AI agents are only as useful as the context they can reach. Peter Steinberger, known online as steipete, just dropped a collection of open-source tools that solve exactly this problem: a “crawl army” of CLIs that mirror your app history into local SQLite databases, making it searchable, queryable, and - most importantly - readable by agents.

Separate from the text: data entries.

-- ==== Sys2Proof/Config.lean ====
section
/-!
DEFINITION. Config.lean: what an implementation or the surroundings fix and the spec does not state, each
an opaque constant that nothing in Lean can evaluate.
-/
namespace Sys2Proof.Config

/-- YPP_ENTERPRISE (P0004): Helgon's IANA enterprise number, which R435 calls fixed and does not give.
Log entry 5. -/
opaque yppEnterprise : BitVec 32

/-- The lines a cartridge holds before this block wrote them (R271): the number of the free value that names the cartridge's
contents, then the raw line number in the tier. Log entry 6. -/
opaque cartLine : Nat → Nat → BitVec 512

/-- A value the spec leaves open, drawn as number n of the run; every use names its log entry. -/
opaque freeNat : Nat → Nat

/-- The binary32 words the power controller forms by arithmetic whose rounding the spec does not state (R365,
R367, R369): the operation's code, then its operand words. Log entry 7. -/
opaque powerF32 : Nat → List Nat → BitVec 32

/-- The same controller's results in whole milliwatts (R365, R368). Log entry 7. -/
opaque powerMw : Nat → List Nat → Nat

/-- The codes by which a START_FAIL record names its cause and a T1_STACK_FAIL record its failed step (R452): the record's code, then which.
Log entry 46. -/
opaque causeCode : Nat → Nat → BitVec 32

end Sys2Proof.Config
end

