/-- The Mirror Unit has room for a further copy in this window (R109). -/
def State.mirrorRoom (s : State) : Bool :=
  s.mayMirror && s.mirror.heldOut.isEmpty && s.mirrorFits 1

/-- Hands a copy to the Mirror Unit: it is sent at once, or waits in the unit's forward queue behind earlier copies
(R19, R20, R325). -/
def State.putCopy (s : State) (x : Xact) : State :=
  if s.mirrorRoom && s.fwdQueue x.unit = 0 then s.sendCopy x else s.addX { x with stage := .mirrorQueue, since := s.clk.now }

/-- Sends the copies that wait, in the order in which they arrived (R20). -/
def State.drainCopies : Nat → State → State
  | 0, s => s
  | n + 1, s =>
    if !s.mirrorRoom then s
    else match s.flight.find? (fun x => x.stage = .mirrorQueue) with
      | some x => State.drainCopies n ((s.sendCopy x).dropX x.id)
      | none => s

/-- Forwards what a write of a mirrored region left (R19, R324): `mask` and `line` as R324 gives them. A dynamic write is
held before it meets a full queue; a SCHED write's copy that finds it full is dropped and the region seeds anew (R325). -/
def State.forward (s : State) (u : Nat) (x : Xact) (kind : AccKind) (mask : Dword) (line : Line) : State :=
  match s.regionOf x.ga.toNat with
  | none => s
  | some i =>
    let q := s.mregion i
    if !s.forwards i then s
    else if 1024 ≤ s.fwdQueue u then
      let t := s.setRegion i (withMrState q 1)
      let t := { t with mirror := { t.mirror with prog := Tbl.set t.mirror.prog {} i {}, waits := t.mirror.waits.filter (fun w => w.2 ≠ MWait.last i) } }
      t.raise { code := 0x7B, unit := u, obj := i, ga := x.ga.toNat, layer := x.layer.toNat, oper := x.operator.toNat }
    else
      s.putCopy { x with kind := kind, mask := mask, data := line, unit := u, dest := i, tag := x.id, dir := 0,
                         purpose := .engine, half := .request }

/-- A dynamic access that a mirrored region keeps from being applied: a full queue (R325), the lag bound (R330), a fenced
member (R335), or a region or copy being restored (R337). -/
def State.mirrorHold (s : State) (u : Nat) (x : Xact) : Bool :=
  let wr := isWr x.kind
  (match s.regionOf x.ga.toNat with
   | some i =>
     let q := s.mregion i
     mrState q = 4 ||
     (wr && !x.sched && s.forwards i && 1024 ≤ s.fwdQueue u) ||
     (wr && !x.sched && !mrSync q && s.mirror.throttle && s.forwards i) ||
     (wr && s.mirror.st = .fenced)
   | none => false) ||
  (match s.reserveOf x.ga.toNat with
   | some i => mrState (s.mreserve i) = 5 && (Tbl.get s.mirror.prog {} (64 + i)).final
   | none => false)

/-- A write of this member to a copy that is being restored marks its line (R337). -/
def State.copyTouched (s : State) (ga : Nat) : State :=
  match s.reserveOf ga with
  | some i =>
    if mrState (s.mreserve i) = 5 then
      let p := Tbl.get s.mirror.prog {} (64 + i)
      let p := { p with dirty := addOnce p.dirty ((ga - 4096 * mrBase (s.mreserve i)) / 64) }
      { s with mirror := { s.mirror with prog := Tbl.set s.mirror.prog {} (64 + i) p } }
    else s
  | none => s

/-- The range of a copy that this member keeps for its partner and may not use: RESERVED, SEEDING or HOLDING (R321). A copy being restored is
served until its last pass ends (R337). -/
def State.copyKept (s : State) (ga : Nat) : Bool :=
  match s.reserveOf ga with
  | some i => mrState (s.mreserve i) = 1 || mrState (s.mreserve i) = 2 || mrState (s.mreserve i) = 3
  | none => false

/-- An address in the trace buffer, which only the appenders reach (R399). -/
def State.inTrace (s : State) (ga : Nat) : Bool :=
  s.err.extents.any (fun e => e.kind = 3 && decide (e.base ≤ ga) && decide (ga < e.base + e.len))

/-- The member is PAIRED and its partner not yet given up (R333 step 3). -/
def State.paired (s : State) : Bool := s.mirror.st = .paired && !s.mirror.replay

/-- The write waits for its copy's MACK (R21, R329). -/
def State.mirrorWaits (s : State) (x : Nat) : Bool :=
  s.mirror.waits.any (fun w => w.2 = .write x) ||
    s.flight.any (fun y => y.stage = .mirrorQueue && y.tag = x && mrSync (s.mregion y.dest) && y.purpose = .engine)

end Sys2Proof.Machine
end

AI agents forget everything between sessions. The crawl army fixes this by mirroring your data from walled gardens (Discord, Slack, WhatsApp, Notion, Twitter, Google) into local-first SQLite databases that agents can actually query.
Where we’re headed
Every AI agent you’ve ever used has the same problem: it starts from zero each time. No memory of your Slack conversations, your Discord decisions, your Notion docs, your email threads. The crawl army is a set of seven open-source CLIs built by core OpenClaw contributors that copy your data out of siloed platforms and into local SQLite databases with full-text search. The result: agents that can actually remember what matters.
The story
The post on r/myclaw shares seven tools built by core OpenClaw contributors. Their shared philosophy is simple: your data lives inside walled gardens, and AI agents can’t reach it. Each tool breaks down one of those walls, copying data into a local-first, offline-capable SQLite archive with full-text search built in.

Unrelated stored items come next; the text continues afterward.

/-- Issue checks of a request: refusal, a handover, the scoreboard, its slot ring; then presentation (R52, R54, R220, R225).
`whole` is the schedule match of the request it belongs to. -/
def State.issue (s : State) (x : Xact) (whole : Bool) : State :=
  match s.issueRefusal x with
  | some c => s.refuseLocal x c
  | none =>
    let own := ownHive x.srcUnit x.ga.toNat x.loc
    let p := s.schedJudge (x.checked s.clk.now) whole
    let s := p.1
    let x := p.2
    if own && s.ownership x.loc x.ctx = .held then
      let p := s.stallMiss x 3
      p.1.stallAt p.2 .issueStall 0
    else match s.sbWait x with
      | some e =>
        let p := s.stallMiss x 2
        p.1.stallAt { p.2 with dest := e.id } .scoreboard (s.sbParty e)
      | none =>
        match (if own then s.ringWait x else none) with
        | some _ => s.stallAt x .ringStall 0
        | none =>
          if s.sbNeeds x && !s.sbRoom x.srcUnit false then
            let p := s.stallMiss x 2
            p.1.stallAt { p.2 with dest := 0xFFFF } .scoreboard 0
          else
            let p := (s.sbPort x).schedIssue x
            p.1.present p.2

/-- Issues a list of transactions already in flight, all judged by one schedule match (R98). -/
def State.issueAll (s : State) (ids : List Nat) (whole : Bool) : State :=
  ids.foldl (fun s n => match s.xact n with
    | some x => s.issue x whole
    | none => s) s

/-! ### Answers -/

/-- The answer of a request that came over the mesh starts back from the unit that served it (R15); at an edge unit it
enters the edge link (R12). -/
def State.answerMesh (s : State) (x : Xact) (unit wait : Nat) : State :=
  if unit < 256 then
    s.setX { x with half := .answer, stage := .meshIf, unit := unit, dest := x.srcUnit, ready := s.clk.now + wait }
  else
    s.setX { x with half := .answer, stage := .link, unit := dstRouter x.srcUnit unit, dir := 7, dest := x.srcUnit,
                    inp := 5, ready := s.clk.now + wait }

/-- Answers a request at the unit that served it: over the crossbar, over the mesh, to the window that applied it, or to the command of which
it is a line. -/
def State.answer (s : State) (x : Xact) (unit grant : Nat) : State :=
  if x.srcChip.isSome || x.isRun then s.setX { x with half := .answer, stage := .returned, ready := s.clk.now + grant }
  else if x.mesh then s.answerMesh x unit (grant + 1)
  else s.setX { x with half := .answer, stage := .returned, ready := s.clk.now + grant }

/-- A request of an edge unit enters the mesh through its attachment router, over its edge link (R11, R12). -/
def State.fromEdge (s : State) (x : Xact) : State :=
  s.setX { x with stage := .link, unit := srcRouter x.srcUnit x.loc.unit, dir := 7, inp := 5, mesh := true, dest := x.loc.unit, ready := s.clk.now + 1 }

/-- Unit `u` writes a line of a structure that the block itself keeps in tier 1 (R13): a write of its own, which travels over the mesh and stands
at the T1C like any other (R22, R398), in class 0 (DESIGN CHOICE, log entry 89). Where the address holds no tier-1 data, nothing is written. -/
def State.extentWrite (s : State) (u ga : Nat) (d : Line) (p : Purpose) : State :=
  match s.locate ga with
  | .t1 raw =>
    let n := s.nextId
    let x : Xact := { id := n, seq := n, grp := n, kind := .write, deadline := s.deadlineAt (s.classDeadline 0), ga := BitVec.ofNat 48 ga, mask := fullMask,
                      data := d, srcUnit := u, srcPort := 7, loc := .t1 raw, unit := u, since := s.clk.now, born := s.clk.now, purpose := p }
    let s := s.addX x
    if u = uT1 (t1Stack raw) then s.setX { x with stage := .edgeIngress, dest := u, ready := s.clk.now + 1 } else s.fromEdge x
  | _ => s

The name “crawl army” is fitting: each tool is a specialist soldier, and together they form a coordinated unit. They share a common architecture (Go CLI + SQLite + FTS5), a common interface pattern (sync, search, status, doctor commands), and a common goal: making your digital history agent-readable without uploading anything to the cloud.
This is part of a broader trend in the AI agent ecosystem. Tools like ContextMesh and MemoAIr are building persistent memory layers. Projects like Claw Recall are creating searchable conversation archives. But the crawl army takes a different, more pragmatic approach: instead of building new memory systems, it makes the data you already have accessible. Your Discord history, Slack messages, WhatsApp chats, Notion docs, Twitter bookmarks, and Google data all already exist. The crawl army just makes them agent-readable.
The key insight is local-first. All data stays on your machine in SQLite. No cloud uploads, no third-party services, no API keys floating around. You own your archive. The Git-backed sharing mechanism lets teams distribute read-only snapshots without exposing credentials. This is a fundamentally different trust model from “upload everything to an AI service.”
Who built this?
Peter Steinberger (steipete) is the driving force behind the crawl army. He’s the founder of PSPDFKit (acquired by Stripe in 2023), a major iOS/PDF SDK used by companies like Disney, IBM, and SAP. After PSPDFKit, he became the “Clawdfather” at OpenClaw, and in February 2026 he announced he was joining OpenAI to work on bringing agents to everyone. Based between Vienna and London, he’s a prolific open-source contributor with 48K+ GitHub followers.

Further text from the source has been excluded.